Task description — Reproduce the whole listing, keeping each word unchanged.
*** Data supplied ***
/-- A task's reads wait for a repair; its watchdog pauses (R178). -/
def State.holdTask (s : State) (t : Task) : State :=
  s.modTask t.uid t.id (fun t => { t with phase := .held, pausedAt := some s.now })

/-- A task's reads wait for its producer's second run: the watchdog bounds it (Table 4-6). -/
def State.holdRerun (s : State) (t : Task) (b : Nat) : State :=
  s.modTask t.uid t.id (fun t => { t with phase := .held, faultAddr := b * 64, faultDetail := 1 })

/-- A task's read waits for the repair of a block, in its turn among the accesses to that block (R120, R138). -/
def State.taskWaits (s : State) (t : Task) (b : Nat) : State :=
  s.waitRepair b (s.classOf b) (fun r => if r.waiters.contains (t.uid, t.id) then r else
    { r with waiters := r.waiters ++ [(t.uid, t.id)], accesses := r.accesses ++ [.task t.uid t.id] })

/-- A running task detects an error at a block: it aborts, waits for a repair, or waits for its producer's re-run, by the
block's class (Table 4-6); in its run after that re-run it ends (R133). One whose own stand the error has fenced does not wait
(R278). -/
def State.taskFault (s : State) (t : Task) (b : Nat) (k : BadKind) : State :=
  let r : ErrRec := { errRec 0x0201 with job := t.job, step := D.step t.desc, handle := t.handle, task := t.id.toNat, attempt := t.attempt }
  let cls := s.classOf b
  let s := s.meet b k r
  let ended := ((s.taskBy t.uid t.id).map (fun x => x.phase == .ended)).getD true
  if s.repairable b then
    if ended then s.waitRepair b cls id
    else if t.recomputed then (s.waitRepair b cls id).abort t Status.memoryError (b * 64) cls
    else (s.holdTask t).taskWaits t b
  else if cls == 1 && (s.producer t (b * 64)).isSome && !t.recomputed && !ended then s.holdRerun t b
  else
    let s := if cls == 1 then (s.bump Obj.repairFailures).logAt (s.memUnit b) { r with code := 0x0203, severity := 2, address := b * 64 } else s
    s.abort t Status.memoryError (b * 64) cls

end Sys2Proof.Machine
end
*** End of Data supplied ***
Task output —
/-- A task's reads wait for a repair; its watchdog pauses (R178). -/
def State.holdTask (s : State) (t : Task) : State :=
  s.modTask t.uid t.id (fun t => { t with phase := .held, pausedAt := some s.now })

/-- A task's reads wait for its producer's second run: the watchdog bounds it (Table 4-6). -/
def State.holdRerun (s : State) (t : Task) (b : Nat) : State :=
  s.modTask t.uid t.id (fun t => { t with phase := .held, faultAddr := b * 64, faultDetail := 1 })

/-- A task's read waits for the repair of a block, in its turn among the accesses to that block (R120, R138). -/
def State.taskWaits (s : State) (t : Task) (b : Nat) : State :=
  s.waitRepair b (s.classOf b) (fun r => if r.waiters.contains (t.uid, t.id) then r else
    { r with waiters := r.waiters ++ [(t.uid, t.id)], accesses := r.accesses ++ [.task t.uid t.id] })

/-- A running task detects an error at a block: it aborts, waits for a repair, or waits for its producer's re-run, by the
block's class (Table 4-6); in its run after that re-run it ends (R133). One whose own stand the error has fenced does not wait
(R278). -/
def State.taskFault (s : State) (t : Task) (b : Nat) (k : BadKind) : State :=
  let r : ErrRec := { errRec 0x0201 with job := t.job, step := D.step t.desc, handle := t.handle, task := t.id.toNat, attempt := t.attempt }
  let cls := s.classOf b
  let s := s.meet b k r
  let ended := ((s.taskBy t.uid t.id).map (fun x => x.phase == .ended)).getD true
  if s.repairable b then
    if ended then s.waitRepair b cls id
    else if t.recomputed then (s.waitRepair b cls id).abort t Status.memoryError (b * 64) cls
    else (s.holdTask t).taskWaits t b
  else if cls == 1 && (s.producer t (b * 64)).isSome && !t.recomputed && !ended then s.holdRerun t b
  else
    let s := if cls == 1 then (s.bump Obj.repairFailures).logAt (s.memUnit b) { r with code := 0x0203, severity := 2, address := b * 64 } else s
    s.abort t Status.memoryError (b * 64) cls

end Sys2Proof.Machine
end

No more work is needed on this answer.